Светлый фон

В удовлетворении просьбы Лескову было отказано, тем не менее драму он всё-таки написал. Подписанная псевдонимом «М. Стебницкий», она была напечатана в журнале «Литературная библиотека» Юрия Богушевича, а вскоре поставлена в Петербурге на сцене Александрийского театра.

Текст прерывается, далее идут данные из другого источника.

/-- The first side-log unit or held read of an engine's command in the range (R260). -/
def engAbandon (s : State) (x : XrOp) (m : EngCmd) : Option (Nat × Nat) :=
  if !filterPass x.ctl (taskTenant m.task) then none
  else match m.slog.find? fun u => bytesMeet s x m.core (extIn m u.2.1) u.2.2.1 u.2.2.2.length with
  | some u => some (u.2.1 + 16 * m.eng, u.2.2.1)
  | none =>
    match (if engTurn s m then engReads s m else []).find? fun r => (extIn m r.1).rv && bytesMeet s x m.core (extIn m r.1) r.2.1 r.2.2 with
    | some r => some (r.1 + 16 * m.eng, r.2.1)
    | none => none

/-- End an engine's command with EXT_ABANDON. -/
def abandonEng (x : XrOp) (s : State) (m : EngCmd) : State :=
  match engAbandon s x m with
  | none => s
  | some p =>
    let drop := fun (d : Die) => { d with kv := d.kv.erase m, topk := d.topk.erase m, gthr := d.gthr.erase m }
    let s := { s with dies := s.dies.map fun d => (d.1, drop d.2), colls := s.colls.filter fun x => x.cmd ≠ m }
    endCmd s m.core m.seat m.task m.tco m.eng m.seq Cause.extAbandon 0 none (some p) (if resFree m.res then m.res else none) 0

/-- End the streams that hold on the next entry of an itinerary in the range. -/
def abandonStr (x : XrOp) (s : State) (t : Nat) : State :=
  let y := strAt s t
  if y.st = 1 ∧ y.next < y.n ∧ y.itin.rv ∧ filterPass x.ctl y.tenant ∧ bytesMeet s x y.core y.itin (y.ioff + 32 * y.next) 32 then
    endStream (stopStreamAt s t Cause.extAbandon y.next none (some (y.iext + 16 * 4, y.ioff + 32 * y.next))) t
  else s

/-- What a record of the network engine holds on while the extent is revoked: extent number, extent, offset and bytes of the record while it
is unread, then of a send's source. -/
def netReads (r : NetRec) : Option (Nat × Ext × Nat × Nat) :=
  if r.words = [] then some (((r.exts.find? fun e => decide (e.2 = r.ext)).map (·.1)).getD 0, r.ext, r.off, 64)
  else if r.send then some (bits (recW r 0) 51 48, (recBuf r).1, (recBuf r).2, recLen r)
  else none

/-- End the records of the network engine that hold on an extent in the range. -/
def abandonNet (x : XrOp) (s : State) (r : NetRec) : State :=
  match netReads r with
  | some (i, e, off, n) =>
    if e.rv && filterPass x.ctl r.tenant && bytesMeet s x r.core e off n then netFail s r.key Cause.extAbandon none (some (i + 16 * 8, off))
    else s
  | none => s

/-- ABANDON (R260): the extents stay revoked. -/
def abandonOp (s : State) (v : Word) : State :=
  let x := xrOp s v
  let s := (s.cores.map (·.1)).foldl (abandonCore x) s
  let s := (allEng s).foldl (abandonEng x) s
  let s := (countUp 0 16).foldl (abandonStr x) s
  s.netRecs.foldl (abandonNet x) s

/-! ### XRCTL -/

/-- A write of XRCTL (R255, Table 11-9): the fields, and the operation when GO starts one.  Bits [3:2], which stand in no row of the table, are
kept (DESIGN CHOICE, log 33). -/
def xrctlWrite (s : State) (v : Word) : State :=
  if bitAt v 0 && ckBusy s then deferWrite s .xrctl v else
  let busy := bitAt (mreg s .xrctl) 1
  let s := setMreg s .xrctl (setBits (setBits (setBits v 0 0 0) 34 8 0) 1 1 (if busy then 1 else 0))
  if busy || !bitAt v 0 || decide (6 ≤ bits v 63 61) then s
  else match bits v 7 4 with
    | 1 => revokeOp s v
    | 2 => refreshOp s v
    | 3 => abandonOp s v
    | _ => s

/-- REVOKE: a write of XRCTL with OP 1 (R255, R256). -/
def execRevoke (v : Word) (s : State) : Out := .next (if bits v 7 4 = 1 then xrctlWrite s v else s)
/-- REFRESH: a write of XRCTL with OP 2 (R255, R258). -/
def execRefresh (v : Word) (s : State) : Out := .next (if bits v 7 4 = 2 then xrctlWrite s v else s)
/-- ABANDON: a write of XRCTL with OP 3 (R255, R260). -/
def execAbandon (v : Word) (s : State) : Out := .next (if bits v 7 4 = 3 then xrctlWrite s v else s)

/-! ### Demand extents -/

/-- The extents of a core's consumer seat that the started copies of a stream write (R349). -/
def hextUses (s : State) (c : Nat) (x : Stream) : List ExtUse :=
  match consumerSeat s x c with
  | none => []
  | some n =>
    let t := seatAt s c n
    (x.ents.filter fun e => decide (hopSt x e.1 2 = 1) && (consumers e.2).contains c && !h2Over x e.1 c (shardLen e.2)).map fun e =>
      ⟨c, n, t.task, t.tco, taskTenant t.task, extOf t (entBits e.2 3 31 28)⟩

/-- The demand extents that an engine has met in a command that a core issued, or at a core that a stream serves: with the task each belongs
to. -/
def demandUses (s : State) (n c : Nat) : List ExtUse :=
  let head := fun (l : List (List ExtUse)) => (l.find? fun us => us.any fun u => u.e.dm && !u.e.rv).getD []
  let engs := fun (l : List EngCmd) => head ((l.filter fun m => decide (m.core = c) && !m.miss).map engUses)
  let us :=
    if n < 4 then head (((tget {} (coreAt s c).ch n).cmds.filter fun m => !m.miss).map fun m =>
      (cpyExts m).map fun e => (⟨c, m.seat, m.task, m.tco, taskTenant m.task, e⟩ : ExtUse))
    else if n = 4 then
      let run := (s.streams.map (·.2)).filter fun x => decide (x.st ≠ 0)
      head ((run.filter fun x => decide (x.core = c) && !x.miss).map (fun x =>
          (x.itin :: (match x.res with | some r => [r.1] | none => [])).map fun e => (⟨c, x.seat, x.task, x.tco, x.tenant, e⟩ : ExtUse)) ++
        ((run.filter fun x => !x.missAt.contains c).map (hextUses s c)))
    else if n = 5 then engs ((s.dies.map fun d => d.2.kv).flatten)
    else if n = 6 then engs ((s.dies.map fun d => d.2.topk).flatten)
    else if n = 7 then engs ((s.dies.map fun d => d.2.gthr).flatten)
    else if n = 8 then head ((s.netRecs.filter fun r => decide (r.core = c) && !r.miss).map fun r =>
      (netExts r).map fun e => (⟨c, r.seat, r.task, r.tco, r.tenant, e⟩ : ExtUse))
    else if n = 9 then engs (s.colls.map (·.cmd))
    else []
  (us.filter fun u => u.e.dm && !u.e.rv).eraseDups

/-- The commands that use an extent wait for a REFRESH (R258). -/
def setMiss (s : State) (n : Nat) (u : ExtUse) : State :=
  let eng := fun (m : EngCmd) => if m.task = u.task ∧ m.core = u.core ∧ (engExts m).contains u.e then { m with miss := true } else m
  let cpy := fun (m : CpyCmd) => if m.task = u.task ∧ (cpyExts m).contains u.e then { m with miss := true } else m
  let str := fun (x : Stream) =>
    if x.core = u.core ∧ (x.itin = u.e ∨ x.res.map (·.1) = some u.e) then { x with miss := true }
    else if x.st ≠ 0 ∧ x.tenant = u.tenant then { x with missAt := u.core :: x.missAt } else x
  let net := fun (r : NetRec) => if r.task = u.task ∧ r.core = u.core ∧ (netExts r).contains u.e then { r with miss := true } else r
  if n < 4 then modCore s u.core fun k => { k with ch := tmod {} n (fun x => { x with cmds := x.cmds.map cpy }) k.ch }
  else if n = 4 then { s with streams := s.streams.map fun x => (x.1, str x.2) }
  else if n = 8 then { s with netRecs := s.netRecs.map net }
  else if n = 9 then { s with colls := s.colls.map fun x => { x with cmd := eng x.cmd } }
  else { s with dies := s.dies.map fun d => (d.1, { d.2 with kv := d.2.kv.map eng, topk := d.2.topk.map eng, gthr := d.2.gthr.map eng }) }

/-- Walk the demand extents an engine has met: each takes its place and DM := 0, or DEMAND_MISS is posted and its command waits
(R258), behind PAGE_SPLIT where that is why (Table 11-4). -/
def walkDemand (n : Nat) : List ExtUse → State → State
  | [], s => s
  | u :: t, s =>
    match (if u.e.virtual then translateExt s u.tenant u.e else (s, .ok { u.e with dm := false })) with
    | (s, .ok e) => walkDemand n t (replaceExts s [(u.core, u.task, u.e, e)])
    | (s, .error f) =>
      let s := if f.cause = Cause.pageSplit then postPage s u.task u.tco u.core u.seat u.e f else s
      walkDemand n t (setMiss (postTask s u.task u.tco u.core u.seat Cause.demandMiss none (wordOf f.va) (pageInfo1 u.e f)) n u)

/-- DEMAND_WALK (R253, R258): engine `n` has met a demand extent of a command that core `c` issued. -/
def execDemandWalk (n : Fin 12) (c : CoreId) (s : State) : Out :=
  .next (netRetry (walkDemand n.val (demandUses s n.val c.val) s))

end Sys2Proof.Machine
end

Премьера состоялась 1 ноября 1867 года в бенефис Елизаветы Левкеевой, исполнившей роль жены главного героя-страдальца Молчанова – естественно, стервы с низменными интересами, сживающей мужа со свету. Молчанова пылко и с большим воодушевлением сыграл один из лучших актеров театра Александр Нильский. Директор императорских театров Степан Александрович Гедеонов благоволил Лескову и позволил ему принимать в постановке непосредственное участие. На роль главного злодея, купца Фирса Князева, подчинившего весь город, Лесков подыскал актера со стороны Николая Зубова, и тот справился блестяще. Это оказалось не так просто: краски в «Расточителе» были сгущены – кажется, Лесков хотел сочинить социальную просветительскую драму о самоуправстве одних и бессилии других, а написал чувствительную мелодраму с отравлениями, любовью до смерти, черной ненавистью, сумасшедшим домом, жуткой бурей и поджогом.

Зрителей все эти страсти задели за живое – автора вызывали несколько раз, и он кланялся из ложи. За сезон прошли еще шесть спектаклей, что не так мало. 24 декабря следующего года «Расточителя» поставил московский Малый театр в бенефис Елены Чумаковской, но эта премьера получилась, по-видимому, негромкой.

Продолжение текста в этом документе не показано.